# Material supplied

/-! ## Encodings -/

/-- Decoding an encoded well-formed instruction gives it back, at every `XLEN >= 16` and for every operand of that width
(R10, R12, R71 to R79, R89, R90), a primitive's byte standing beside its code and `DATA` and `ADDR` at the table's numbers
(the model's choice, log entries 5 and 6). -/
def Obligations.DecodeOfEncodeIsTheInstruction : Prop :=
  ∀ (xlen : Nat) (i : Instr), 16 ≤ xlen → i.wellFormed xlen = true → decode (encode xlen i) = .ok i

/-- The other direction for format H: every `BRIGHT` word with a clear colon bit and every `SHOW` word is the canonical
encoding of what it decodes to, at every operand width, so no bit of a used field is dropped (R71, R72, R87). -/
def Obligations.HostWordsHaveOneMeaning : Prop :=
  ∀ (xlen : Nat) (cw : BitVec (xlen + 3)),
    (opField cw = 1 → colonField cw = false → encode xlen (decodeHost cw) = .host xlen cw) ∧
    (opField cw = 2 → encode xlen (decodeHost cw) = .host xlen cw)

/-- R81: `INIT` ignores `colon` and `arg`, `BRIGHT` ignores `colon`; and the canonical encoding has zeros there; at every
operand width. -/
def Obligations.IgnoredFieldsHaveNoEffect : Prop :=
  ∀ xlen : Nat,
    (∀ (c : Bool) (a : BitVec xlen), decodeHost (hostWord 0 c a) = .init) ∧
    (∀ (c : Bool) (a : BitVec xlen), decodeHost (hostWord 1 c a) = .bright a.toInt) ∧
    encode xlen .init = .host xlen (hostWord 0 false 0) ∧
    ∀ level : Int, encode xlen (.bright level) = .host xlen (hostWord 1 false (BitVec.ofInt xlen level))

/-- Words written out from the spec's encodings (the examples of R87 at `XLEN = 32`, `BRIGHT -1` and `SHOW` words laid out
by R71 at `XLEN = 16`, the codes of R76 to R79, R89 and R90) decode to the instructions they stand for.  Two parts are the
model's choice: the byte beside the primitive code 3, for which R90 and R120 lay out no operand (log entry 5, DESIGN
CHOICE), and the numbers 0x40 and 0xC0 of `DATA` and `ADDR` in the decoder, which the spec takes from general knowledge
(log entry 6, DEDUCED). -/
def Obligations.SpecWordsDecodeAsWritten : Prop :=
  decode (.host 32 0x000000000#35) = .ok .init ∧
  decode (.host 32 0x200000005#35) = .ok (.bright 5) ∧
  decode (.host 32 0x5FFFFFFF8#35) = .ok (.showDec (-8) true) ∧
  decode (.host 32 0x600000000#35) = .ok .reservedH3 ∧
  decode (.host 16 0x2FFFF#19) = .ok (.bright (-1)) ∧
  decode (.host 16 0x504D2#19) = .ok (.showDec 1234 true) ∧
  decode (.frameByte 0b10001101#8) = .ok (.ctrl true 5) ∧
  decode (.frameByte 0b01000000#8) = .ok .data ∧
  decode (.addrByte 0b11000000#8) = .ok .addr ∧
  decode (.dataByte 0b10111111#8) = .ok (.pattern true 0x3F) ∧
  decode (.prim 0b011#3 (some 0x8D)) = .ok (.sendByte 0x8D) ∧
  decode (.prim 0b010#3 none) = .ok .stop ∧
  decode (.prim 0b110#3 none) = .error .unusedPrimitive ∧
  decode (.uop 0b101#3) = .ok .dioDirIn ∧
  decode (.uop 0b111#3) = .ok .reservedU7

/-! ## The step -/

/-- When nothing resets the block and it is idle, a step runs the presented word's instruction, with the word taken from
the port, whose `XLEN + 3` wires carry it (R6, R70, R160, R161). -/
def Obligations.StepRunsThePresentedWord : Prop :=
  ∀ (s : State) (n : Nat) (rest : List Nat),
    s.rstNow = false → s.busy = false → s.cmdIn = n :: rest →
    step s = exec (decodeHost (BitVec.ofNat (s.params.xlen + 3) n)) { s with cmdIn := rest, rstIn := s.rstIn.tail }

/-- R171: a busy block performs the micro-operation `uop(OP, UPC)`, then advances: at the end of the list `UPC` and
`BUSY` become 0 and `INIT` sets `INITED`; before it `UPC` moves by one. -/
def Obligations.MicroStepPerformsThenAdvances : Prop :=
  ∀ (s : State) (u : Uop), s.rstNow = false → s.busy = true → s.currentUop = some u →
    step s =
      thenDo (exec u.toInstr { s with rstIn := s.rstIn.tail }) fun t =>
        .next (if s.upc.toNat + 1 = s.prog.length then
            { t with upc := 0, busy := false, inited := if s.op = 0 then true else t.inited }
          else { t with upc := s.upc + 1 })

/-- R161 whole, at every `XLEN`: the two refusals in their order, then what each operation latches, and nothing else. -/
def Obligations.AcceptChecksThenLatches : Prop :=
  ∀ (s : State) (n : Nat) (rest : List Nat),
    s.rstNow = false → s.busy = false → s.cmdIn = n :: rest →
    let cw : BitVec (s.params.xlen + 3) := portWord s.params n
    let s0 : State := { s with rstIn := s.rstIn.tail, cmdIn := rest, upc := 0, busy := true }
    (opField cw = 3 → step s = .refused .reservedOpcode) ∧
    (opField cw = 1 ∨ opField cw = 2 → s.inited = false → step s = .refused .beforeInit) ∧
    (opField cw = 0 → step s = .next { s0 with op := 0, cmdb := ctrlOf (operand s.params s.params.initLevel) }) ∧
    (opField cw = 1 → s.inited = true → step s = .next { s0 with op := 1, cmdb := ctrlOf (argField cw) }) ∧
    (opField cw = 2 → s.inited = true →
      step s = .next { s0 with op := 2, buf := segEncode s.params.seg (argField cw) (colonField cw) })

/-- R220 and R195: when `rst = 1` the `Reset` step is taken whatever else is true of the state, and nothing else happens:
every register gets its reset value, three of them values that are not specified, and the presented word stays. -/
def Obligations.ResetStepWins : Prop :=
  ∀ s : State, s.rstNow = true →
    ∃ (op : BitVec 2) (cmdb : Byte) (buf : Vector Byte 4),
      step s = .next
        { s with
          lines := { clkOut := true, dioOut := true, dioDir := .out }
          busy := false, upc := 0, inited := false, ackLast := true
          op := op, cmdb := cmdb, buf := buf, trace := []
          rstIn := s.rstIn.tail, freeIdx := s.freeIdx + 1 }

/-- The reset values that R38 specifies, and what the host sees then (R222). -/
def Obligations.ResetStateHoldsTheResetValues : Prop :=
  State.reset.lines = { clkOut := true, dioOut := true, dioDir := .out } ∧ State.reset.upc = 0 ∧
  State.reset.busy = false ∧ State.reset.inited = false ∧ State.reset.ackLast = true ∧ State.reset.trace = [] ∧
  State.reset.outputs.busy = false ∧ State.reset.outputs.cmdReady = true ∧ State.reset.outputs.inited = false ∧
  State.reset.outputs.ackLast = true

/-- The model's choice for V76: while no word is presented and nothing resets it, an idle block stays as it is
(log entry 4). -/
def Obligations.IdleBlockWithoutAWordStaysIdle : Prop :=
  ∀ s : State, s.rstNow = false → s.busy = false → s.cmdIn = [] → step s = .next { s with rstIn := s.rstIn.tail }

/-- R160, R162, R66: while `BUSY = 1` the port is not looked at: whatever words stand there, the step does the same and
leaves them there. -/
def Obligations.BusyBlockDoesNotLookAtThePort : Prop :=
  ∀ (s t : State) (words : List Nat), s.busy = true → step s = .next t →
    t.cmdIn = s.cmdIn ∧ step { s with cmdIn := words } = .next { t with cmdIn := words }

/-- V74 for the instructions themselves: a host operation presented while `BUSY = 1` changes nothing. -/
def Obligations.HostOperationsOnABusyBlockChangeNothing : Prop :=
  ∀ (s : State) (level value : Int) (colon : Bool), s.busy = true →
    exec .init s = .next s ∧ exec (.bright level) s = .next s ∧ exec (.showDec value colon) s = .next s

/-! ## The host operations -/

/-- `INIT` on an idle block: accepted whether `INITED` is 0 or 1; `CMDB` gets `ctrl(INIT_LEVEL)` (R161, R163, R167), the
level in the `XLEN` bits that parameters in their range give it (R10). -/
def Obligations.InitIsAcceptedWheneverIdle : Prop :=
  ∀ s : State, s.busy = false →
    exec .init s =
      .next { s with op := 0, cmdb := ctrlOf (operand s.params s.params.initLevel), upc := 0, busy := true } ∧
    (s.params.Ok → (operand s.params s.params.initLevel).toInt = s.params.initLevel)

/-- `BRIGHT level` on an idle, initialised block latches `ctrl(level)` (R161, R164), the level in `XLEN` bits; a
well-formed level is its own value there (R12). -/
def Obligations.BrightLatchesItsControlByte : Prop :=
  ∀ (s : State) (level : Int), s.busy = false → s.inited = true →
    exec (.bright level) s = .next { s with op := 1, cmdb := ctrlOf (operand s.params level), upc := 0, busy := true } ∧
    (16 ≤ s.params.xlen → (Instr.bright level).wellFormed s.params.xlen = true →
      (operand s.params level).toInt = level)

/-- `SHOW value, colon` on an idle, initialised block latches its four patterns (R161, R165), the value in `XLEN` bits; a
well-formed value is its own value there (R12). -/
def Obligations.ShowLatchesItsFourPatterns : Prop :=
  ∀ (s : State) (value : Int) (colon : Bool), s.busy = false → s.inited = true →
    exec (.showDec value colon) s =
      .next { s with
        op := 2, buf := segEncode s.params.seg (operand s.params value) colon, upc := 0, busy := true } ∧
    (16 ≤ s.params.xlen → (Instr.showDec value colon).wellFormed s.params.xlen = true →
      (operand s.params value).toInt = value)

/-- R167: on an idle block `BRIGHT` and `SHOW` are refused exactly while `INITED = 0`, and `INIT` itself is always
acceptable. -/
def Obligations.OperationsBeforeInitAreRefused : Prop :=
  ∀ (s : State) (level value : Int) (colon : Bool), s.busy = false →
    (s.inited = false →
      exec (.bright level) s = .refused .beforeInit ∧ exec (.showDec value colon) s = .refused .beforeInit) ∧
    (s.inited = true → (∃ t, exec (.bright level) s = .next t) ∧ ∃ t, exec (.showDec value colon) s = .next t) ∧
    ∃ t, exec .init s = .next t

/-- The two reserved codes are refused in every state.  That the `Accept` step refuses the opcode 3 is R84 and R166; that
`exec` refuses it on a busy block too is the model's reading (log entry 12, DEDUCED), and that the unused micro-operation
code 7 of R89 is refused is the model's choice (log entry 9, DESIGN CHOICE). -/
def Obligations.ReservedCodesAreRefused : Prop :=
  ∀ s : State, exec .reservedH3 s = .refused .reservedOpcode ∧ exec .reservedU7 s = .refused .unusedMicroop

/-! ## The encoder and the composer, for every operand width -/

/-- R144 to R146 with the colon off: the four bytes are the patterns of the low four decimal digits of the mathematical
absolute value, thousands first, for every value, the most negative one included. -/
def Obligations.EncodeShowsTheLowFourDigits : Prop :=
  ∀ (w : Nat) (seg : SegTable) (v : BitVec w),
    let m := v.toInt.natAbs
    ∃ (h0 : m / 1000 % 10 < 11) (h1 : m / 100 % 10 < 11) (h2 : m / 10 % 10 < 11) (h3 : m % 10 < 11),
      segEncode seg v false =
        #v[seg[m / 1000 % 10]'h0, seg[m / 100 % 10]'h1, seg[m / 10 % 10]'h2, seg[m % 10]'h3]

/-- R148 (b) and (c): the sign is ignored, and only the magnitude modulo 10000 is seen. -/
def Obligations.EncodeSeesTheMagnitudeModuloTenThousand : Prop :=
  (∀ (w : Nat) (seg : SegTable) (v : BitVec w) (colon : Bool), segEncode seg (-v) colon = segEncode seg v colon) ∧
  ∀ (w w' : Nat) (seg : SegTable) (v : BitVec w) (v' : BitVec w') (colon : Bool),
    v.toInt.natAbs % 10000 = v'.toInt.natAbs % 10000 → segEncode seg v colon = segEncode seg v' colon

# Exercise goal
Copy the lines of the data above exactly as written, beginning with the line containing "exec .init s = .next s" and ending with the line containing "(s.params.Ok → (operand", and leave out all other lines.

# Solved exercise
    exec .init s = .next s ∧ exec (.bright level) s = .next s ∧ exec (.showDec value colon) s = .next s

/-! ## The host operations -/

/-- `INIT` on an idle block: accepted whether `INITED` is 0 or 1; `CMDB` gets `ctrl(INIT_LEVEL)` (R161, R163, R167), the
level in the `XLEN` bits that parameters in their range give it (R10). -/
def Obligations.InitIsAcceptedWheneverIdle : Prop :=
  ∀ s : State, s.busy = false →
    exec .init s =
      .next { s with op := 0, cmdb := ctrlOf (operand s.params s.params.initLevel), upc := 0, busy := true } ∧
    (s.params.Ok → (operand s.params s.params.initLevel).toInt = s.params.initLevel)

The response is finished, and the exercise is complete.